Regression analysis showed that PSA levels 4-10 ng/dl and < 4 ng/dl were significantly less likely to have carcinoma in the anterior region near the base of the prostate (OR < 1) than levels between 10- 20 ng/dl (16.4% versus 10% and 6%, respectively)
- Based on nearly a quarter of a million patients from the Surveillance, Epidemiology, and End Results(SEER) Program database, the mortality curve related to PSA concentration was calculated for the collective of patients with a Gleason score of 8-10. The reference value was the PSA level of 4.1-10.0 ng/ml; here, the 5-year cumulative mortality was calculated to be around 5%. Subsequent results showed a U-shaped mortality curve:
- PSA > 40.0 ng/ml: mortality risk (risk of death) 3-fold.
- PSA 20-40 ng/ml: mortality risk 2.08-fold
- PSA 10.1-20.0 ng/ml: mortality risk 1.6-fold
- PSA value < 2.5 ng/ml: mortality risk 2.15-fold [probably indicative of aggressively growing, extremely poorly differentiated, or anaplastic carcinomas that produce little PSA].
- In men at increased genetic risk for prostate cancer due to a BRCA mutation, PSA levels have a higher predictive value than in men without a BRCA mutation.
- After the U.S. Preventive Services Task Force made a general recommendation in 2012 to forgo PSA screening regardless of age, the proportion of metastatic tumors in older men (>75 years) has increased from 6.6% to 12%, and an increase in the rate of metastases to 5% has also been demonstrated in young men
- Cluster Randomized Trial of PSA Testing for Prostate Cancer (CAP): a single PSA test in England and Wales 189,386 men aged 50 to 69 years increased the number of cancer diagnoses but did not reduce mortality in patients in the first 10 years.
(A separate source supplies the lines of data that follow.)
-- ==== Sys2Proof/Tests/Slice0.lean ====
section
/-! SUPPORT. The model's own tests, each with its expected result from spec/ (95_test_vectors.md unless another file is
named), and a state for each obligation that meets its hypotheses. Sample values are those of the instance REF_SINE, which
R110 fixes for vectors only; no definition of the model uses it. -/

namespace Sys2Proof.Tests

open Sys2Proof.Machine

/-! ## Small blocks -/

/-- R110's four values; the vectors use no other phase. -/
def refSine : Vector Sample 360 := ((Vector.replicate 360 0#16).set 90 32767#16).set 270 0x8001#16

/-- A block with three table places and memory over the whole 32-bit sample space. -/
def wide : Config := ⟨3, 32, 0x80000000, refSine, [⟨0, 2 ^ 32⟩]⟩

/-- A block with a 16-bit sample space, of which only 0x1000 to 0x4FFF is memory. -/
def narrow : Config := ⟨3, 16, 0x80000000, refSine, [⟨0x1000, 0x4000⟩]⟩

/-- A block with four table places, for the boundaries of the TABLE window. -/
def fourPlaces : Config := ⟨4, 32, 0x80000000, refSine, [⟨0, 2 ^ 32⟩]⟩

/-- A block with the largest table (R1). -/
def largest : Config := ⟨65536, 32, 0, refSine, [⟨0, 2 ^ 32⟩]⟩

/-- A block in a scheduler state with latched parameters, a cursor and a table. -/
def block (c : Config) (x : SchedState) (lat : StreamParams) (cursor : Word) (t : List Word) : State :=
  { State.resetWith c with sched := x, lat := lat, cursor := cursor, table := t }

/-- The same with configuration registers. -/
def configured (c : Config) (x : SchedState) (regs : StreamParams) : State :=
  { State.resetWith c with sched := x, regs := regs }

/-- P3's stream: one frame a period, ten bytes. -/
def p3 : StreamParams := ⟨48000#32, 1#32, 10#32, 0x2000#32⟩

/-- P5's stream: four frames a period, 32 bytes. -/
def p5 : StreamParams := ⟨48000#32, 4#32, 32#32, 0x3000#32⟩

/-- V70's registers. -/
def v70 : StreamParams := ⟨48000#32, 240#32, 3840#32, 0x1000#32⟩

/-- A block with one host access as its only input. -/
def asked (s : State) (a : Access) : State := s.setInputs [.host 7 a]

/-- The next state, if there is one. -/
def after (o : Host.Outcome State Fault Refusal) : Option State :=
  match o with
  | .next s => some s
  | .fault _ => none
  | .refused _ => none

/-- The response that a step gives. -/
def responseOf (s : State) : Option Output := (after (step s)).bind fun t => t.outputs.getLast?

/-! ## WellFormed: a term that each check refuses -/

theorem smoke_tick_at_the_host_port : Instr.wf .host .tick = false := by decide
theorem smoke_addOsc_at_the_timer_port : Instr.wf .timer (.addOsc 0) = false := by decide
theorem smoke_removeFreq_at_the_timer_port : Instr.wf .timer (.removeFreq 0) = false := by decide
theorem smoke_arm_at_the_timer_port : Instr.wf .timer (.arm 0) = false := by decide
theorem smoke_stop_at_the_timer_port : Instr.wf .timer (.stop 0) = false := by decide
theorem smoke_other_width_32 : Access.wf (.otherWidth 32 8) = false := by decide
theorem smoke_other_width_64 : Access.wf (.otherWidth 64 0) = false := by decide
theorem smoke_capacity_zero : Config.wf { wide with tableCapacity := 0 } = false := by decide
theorem smoke_capacity_too_large : Config.wf { wide with tableCapacity := 65537 } = false := by decide
theorem smoke_address_bits_zero : Config.wf { wide with sampleAddrBits := 0 } = false := by decide
theorem smoke_address_bits_too_many : Config.wf { wide with sampleAddrBits := 33 } = false := by decide
theorem smoke_window_outside : Config.wf { narrow with windows := [⟨0xFFFF, 2⟩] } = false := by decide
theorem smoke_windows_adjacent : Config.wf { narrow with windows := [⟨0, 16⟩, ⟨16, 16⟩] } = false := by decide
theorem smoke_input_outside : Input.wf narrow (.consumer 0xFFFD 4) = false := by decide
theorem smoke_input_width : Input.wf narrow (.host 0 (.otherWidth 32 8)) = false := by decide
theorem smoke_memory_out_of_order : Memory.wf [(5, 0#8), (4, 0#8)] = false := by decide
theorem smoke_memory_repeated : Memory.wf [(5, 0#8), (5, 1#8)] = false := by decide

/-! ## Decode: words written out from R62, R63, R68 -/

/-- V20: `RSVD` = 24 zeros, `OP` = 00000001, `ARG` = 01E00064. -/
theorem test_decode_addOsc :
    decode .host 0b0000000000000000000000000000000100000001111000000000000001100100#64 =
      .ok (.addOsc 0x01E00064#32) := by rfl
/-- P1 step 14: `OP` = 00000010, `ARG` = FFFF2EE0. -/
theorem test_decode_removeFreq :
    decode .host 0b0000000000000000000000000000001011111111111111110010111011100000#64 =
      .ok (.removeFreq 0xFFFF2EE0#32) := by rfl
/-- P2 step 3: `OP` = 00000011. -/
theorem test_decode_arm :
    decode .host 0b0000000000000000000000000000001100000000000000000000000000000000#64 = .ok (.arm 0#32) := by rfl
/-- P2 step 10: `OP` = 00000100. -/
theorem test_decode_stop :
    decode .host 0b0000000000000000000000000000010000000000000000000000000000000000#64 = .ok (.stop 0#32) := by rfl
/-- R68: `OP` = 10000000, the timer's event. -/
theorem test_decode_tick :
    decode .timer 0b0000000000000000000000001000000000000000000000000000000000000000#64 = .ok .tick := by rfl
/-- R64: ARM and STOP ignore `ARG`, so it decodes with them. -/
theorem test_decode_arm_with_operand : decode .host 0x00000003FFFFFFFF#64 = .ok (.arm 0xFFFFFFFF#32) := by rfl
/-- V28, V29, V30, V31, V32 and the ends of R63's unassigned ranges. -/
theorem test_decode_rejects :
    decode .host 0x0000000500000000#64 = .error (.unassignedOp 5#8) ∧
    decode .host 0x0000000000000000#64 = .error (.unassignedOp 0#8) ∧
    decode .host 0x0000007F00000000#64 = .error (.unassignedOp 0x7F#8) ∧
    decode .host 0x0000008100000000#64 = .error (.unassignedOp 0x81#8) ∧
    decode .host 0x000000FF00000000#64 = .error (.unassignedOp 0xFF#8) ∧
    decode .host 0x0000008000000000#64 = .error .tickFromHost ∧
    decode .host 0x0000010200002EE0#64 = .error .reservedBits ∧
    decode .host 0x8000000101E00064#64 = .error .reservedBits ∧
    decode .timer 0x0000008000000001#64 = .error .notTheTickEvent := ⟨rfl, rfl, rfl, rfl, rfl, rfl, rfl, rfl, rfl⟩
/-- No two rows of the opcode map overlap: at one port, two patterns differ where both masks are set. -/
theorem test_opcode_rows_disjoint :
    opcodeRows.Pairwise (fun a b => a.source ≠ b.source ∨ (a.mask &&& b.mask) &&& (a.pattern ^^^ b.pattern) ≠ 0) := by
  decide
/-- The table words of opcode_table.json's five rows. -/
theorem test_decodeTableWord :
    decodeTableWord 64 0x0000000101E00064 = some (.addOsc 0x01E00064#32) ∧
    decodeTableWord 64 0x00000002000001E0 = some (.removeFreq 0x000001E0#32) ∧
    decodeTableWord 64 0x0000000300000000 = some (.arm 0#32) ∧
    decodeTableWord 64 0x0000000400000000 = some (.stop 0#32) ∧
    decodeTableWord 64 0x0000008000000000 = some .tick ∧
    decodeTableWord 64 0x0000000500000000 = none := ⟨rfl, rfl, rfl, rfl, rfl, rfl⟩

/-! ## Codec: V1 to V18 -/

/-- V1, V2, V4, V5, V6, V7, V8, V9, V10. -/
theorem test_encode :
    encodeDescriptor 100 0 480 = 0x01E00064#32 ∧ encodeDescriptor 100 90 12000 = 0x2EE02D64#32 ∧
    encodeDescriptor 50 90 480 = 0x01E02D32#32 ∧ encodeDescriptor 127 511 65535 = 0xFFFFFFFF#32 ∧
    encodeDescriptor (-1) 0 0 = 0x0000007F#32 ∧ encodeDescriptor 100 360 48000 = 0xBB80B464#32 ∧
    encodeDescriptor 0 270 12000 = 0x2EE08700#32 ∧ encodeDescriptor 0 400 100 = 0x0064C800#32 ∧
    encodeDescriptor 128 512 65536 = 0x00000000#32 := by decide
/-- V11, V12. -/
theorem test_decode_descriptor :
    decodeDescriptor 0x12345678#32 = (120, 172, 4660) ∧ decodeDescriptor 0xFFFFFFFF#32 = (127, 511, 65535) := by decide
/-- V13 to V18. -/
theorem test_setters :
    setAmplitude 0x01E00064#32 5 = 0x01E00005#32 ∧ setAmplitude 0x01E00064#32 200 = 0x01E00048#32 ∧
    setPhase 0x01E00064#32 359 = 0x01E0B3E4#32 ∧ setPhase 0xFFFFFFFF#32 0 = 0xFFFF007F#32 ∧
    setFrequency 0x01E00064#32 0xABCDE = 0xBCDE0064#32 ∧ setFrequency 0x2EE02D64#32 0 = 0x00002D64#32 := by decide

/-! ## Mixer pieces: V40 to V68 -/

/-- V40, V44, V45, V46, V47, V48, V50. -/
theorem test_phaseStep :
    phaseStep (encodeDescriptor 0 0 480) 48000 = 3 ∧ phaseStep (encodeDescriptor 0 0 48000) 48000 = 360 ∧
    phaseStep (encodeDescriptor 0 0 65535) 8000 = 2949 ∧ phaseStep (encodeDescriptor 0 0 1000) 44100 = 8 ∧
    phaseStep (encodeDescriptor 0 0 1000) 48000 = 7 ∧ phaseStep (encodeDescriptor 0 0 65535) 1 = 23592600 ∧
    phaseStep (encodeDescriptor 0 0 65535) 4294967295 = 0 := by decide
/-- V51, V52, V54, V55: (350, 90), (400, 0), (450, 0), (511, 2949). -/
theorem test_advancePhase :
    (phaseOf (advancePhase 48000 (encodeDescriptor 0 350 12000))).toNat = 80 ∧
    (phaseOf (advancePhase 48000 (encodeDescriptor 0 400 0))).toNat = 40 ∧
    (phaseOf (advancePhase 48000 (encodeDescriptor 0 450 0))).toNat = 90 ∧
    (phaseOf (advancePhase 8000 (encodeDescriptor 0 511 65535))).toNat = 220 := by decide
/-- V60, V64, V65, V66, and V56 with V68's amplitude: a stored phase of 450 reads `SINE_TABLE[90]`. -/
theorem test_frameValue :
    frameValue wide [] = 0 ∧
    frameValue wide [encodeDescriptor 0 180 0, encodeDescriptor 0 270 0] = -16383 ∧
    frameValue wide [encodeDescriptor 0 90 0, encodeDescriptor 1 90 0, encodeDescriptor 0 270 0] = 10922 ∧
    frameValue wide [encodeDescriptor 0 270 0, encodeDescriptor 1 270 0, encodeDescriptor 0 0 0] = -21844 ∧
    frameValue wide [encodeDescriptor 127 450 0] = 32767 := by decide

/-! ## One step of each instruction -/

/-- V21: a duplicate is legal, and is appended last. -/
theorem test_addOsc_duplicate :
    (after (exec (.addOsc 0x01E00064) (block wide .idle p3 0 [0x01E00064]))).map (fun t => (t.table, t.result)) =
      some ([0x01E00064, 0x01E00064], .ok) := by decide
/-- V120: OUT_OF_MEMORY, the table unchanged. -/
theorem test_addOsc_full :
    (after (exec (.addOsc 5) (block wide .halted p3 0 [1, 2, 3]))).map (fun t => (t.table, t.result)) =
      some ([1, 2, 3], .outOfMemory) := by decide
/-- V25: every entry of frequency 480 goes; `ARG[31:16]` is ignored. -/
theorem test_removeFreq :
    (after (exec (.removeFreq 0x010001E0) (block wide .idle p3 0 [0x01E00001, 0x01E00002, 0x01E10003]))).map
      (fun t => (t.table, t.result)) = some ([0x01E10003], .ok) := by decide
/-- L1-9: an absent frequency. -/
theorem test_removeFreq_absent :
    (after (exec (.removeFreq 1000) (block wide .idle p3 0 [0x01E00064, 0x2EE00000, 0x01E02D32]))).map
      (fun t => (t.table, t.result)) = some ([0x01E00064, 0x2EE00000, 0x01E02D32], .ok) := by decide
/-- V70: ARM latches. -/
theorem test_arm :
    (after (exec (.arm 0) (configured wide .idle v70))).map (fun t => (statusWord t, t.lat, t.cursor)) =
      some (0x14#32, v70, 0#32) := by decide
/-- V74: one byte past the sample space. R54, I18: one byte more than the memory, where the launch is refused. -/
theorem test_arm_bad_regions :
    (after (exec (.arm 0) (configured wide .idle ⟨48000, 240, 0x801, 0xFFFFF800⟩))).map (fun t => (statusWord t, t.lat)) =
      some (0x02#32, StreamParams.zero) ∧
    exec (.arm 0) (configured narrow .idle ⟨48000, 1, 0x4001, 0x1000⟩) = .refused .regionNotBacked :=
  ⟨by decide, by rfl⟩
/-- V79. -/
theorem test_stop_armed :
    (after (exec (.stop 0) (block wide .armed p3 4 []))).map (fun t => (statusWord t, t.cursor)) = some (0x08#32, 4#32) := by
  decide
/-- V81. -/
theorem test_stop_halted : (after (exec (.stop 0) (block wide .halted p3 4 []))).map statusWord = some 0x2C#32 := by decide
/-- P5 step 8: the frames, the phases and the cursor. -/
theorem test_tick_fill :
    (after (exec .tick (block wide .armed p5 0 [0x2EE00000, 0x2EE02D00]))).map (fun t => (t.table, t.cursor, t.mem.map (·.2))) =
      some ([0x2EE00000, 0x2EE02D00], 16#32,
        [0xFF#8, 0x3F#8, 0xFF#8, 0x3F#8, 0xFF#8, 0x3F#8, 0xFF#8, 0x3F#8,
         0x01#8, 0xC0#8, 0x01#8, 0xC0#8, 0x01#8, 0xC0#8, 0x01#8, 0xC0#8]) := by decide
/-- P4 step 4 and V122: the fatal path. -/
theorem test_tick_fatal :
    (after (exec .tick (block wide .armed ⟨48000, 240, 0, 0x1000⟩ 0 [0x01E00064]))).map
      (fun t => (statusWord t, t.periodCount, t.mem, t.history)) = some (0x2C#32, 0#32, [], []) := by decide
/-- R68, R62, log 2: the first step after reset runs a placed word. -/
theorem test_fetch_addOsc :
    (after (step (State.reset.withFetchWord 64 0x0000000101E00064))).map (fun t => (t.table, t.outputs)) =
      some ([0x01E00064#32], [.response 0 (.okayResult .ok)]) := by rfl
/-- V88, R68: the first step after reset runs a placed TICK, which has no effect in IDLE. -/
theorem test_fetch_tick : step (State.reset.withFetchWord 64 0x0000008000000000) = .next State.reset := by rfl

/-! ## Host accesses -/

/-- The state of V100 to V117: after P2's first TICK. -/
def afterP2Tick : State := { block wide .armed v70 960 [0x01E00064] with regs := v70, periodCount := 1 }

/-- V100, V111, V112, V110. -/
theorem test_register_reads :
    responseOf (asked afterP2Tick (.rd32 0x80000008)) = some (.response 7 (.okayValue32 0x14)) ∧
    responseOf (asked afterP2Tick (.rd32 0x80040000)) = some (.response 7 (.okayValue32 0x01E00064)) ∧
    responseOf (asked afterP2Tick (.rd32 0x80040004)) = some (.response 7 (.okayValue32 0)) ∧
    responseOf (asked afterP2Tick (.rd32 0x80000024)) = some (.response 7 (.okayValue32 240)) := by decide
/-- V101, V102, V104, V105, V106, V107, and an address below `REG_BASE` (log 13). -/
theorem test_bus_errors :
    responseOf (asked afterP2Tick (.rd32 0x80000000)) = some (.response 7 .busError) ∧
    responseOf (asked afterP2Tick (.wr32 0x80000004 1)) = some (.response 7 .busError) ∧
    responseOf (asked afterP2Tick (.rd64 0x80000008)) = some (.response 7 .busError) ∧
    responseOf (asked afterP2Tick (.rd32 0x8000000A)) = some (.response 7 .busError) ∧
    responseOf (asked afterP2Tick (.otherWidth 16 0x80000008)) = some (.response 7 .busError) ∧
    responseOf (asked afterP2Tick (.rd32 0x80080000)) = some (.response 7 .busError) ∧
    responseOf (asked afterP2Tick (.rd32 0x7FFFFFFC)) = some (.response 7 .busError) := by decide
/-- V115: the register changes, the running stream does not. -/
theorem test_configuration_write :
    (after (step (asked afterP2Tick (.wr32 0x80000018 100)))).map (fun t => (t.regs.bytes, t.lat.bytes)) =
      some (100#32, 3840#32) := by decide
/-- R67: SETUP is four writes, at the offsets of R10, and `REMOVE_FREQ f` truncates `f` to 16 bits. -/
theorem test_assembler :
    asmSetup wide v70 = [.wr32 0x80000010 48000, .wr32 0x80000014 240, .wr32 0x80000018 3840, .wr32 0x8000001C 0x1000] ∧
    asmRemoveFreq wide 0x12EE0 = .wr64 0x80000000 0x0000000200002EE0#64 ∧
    asmAddOscFields wide 100 0 480 = .wr64 0x80000000 0x0000000101E00064#64 := by decide

/-! ## States that meet the hypotheses of the obligations -/

/-- An ARMED block over P3's stream, and one over P5's. -/
def armedP3 (cursor : Word) : State := block wide .armed p3 cursor [0x2EE00000]
def armedP5 : State := block wide .armed p5 0 [0x2EE00000, 0x2EE02D00]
- See also under prostate risk calculator.
Biochemical recurrence
Interpretation of PSA levels in recurrent or metastatic prostate cancer (when prostate cancer recurs or daughter tumors appear):
- After radical prostatectomy (complete removal of the prostate including the capsule, seminal vesicles (vesiculae seminales), and regional lymph nodes), a PSA level confirmed in at least two measurements to be >0.2 ng/mL denotes biochemical recurrence/recurrence of tumor disease. In a cohort study with a total of 13,512 prostatectomized patients (cT1-2N0M0), it was shown that the optimal threshold is a single PSA level of ≥ 0.4 ng/ml. This was said to be both a marker for continued PSA rise and a strong predictor (predictive value) for metastasis (formation of daughter tumors) of prostate carcinoma.→ Biooptical backup (sampling and fine tissue examination) of biochemical recurrence is not required.
- After radiotherapy alone (radiatio)a PSA increase of > 2 ng/ml confirmed in at least two measurements above the postinterventional PSA nadir characterizes a biochemical recurrence.→ Bioptic confirmation of biochemical recurrence in patients after radiotherapy with the option of local recurrence therapy should be sought.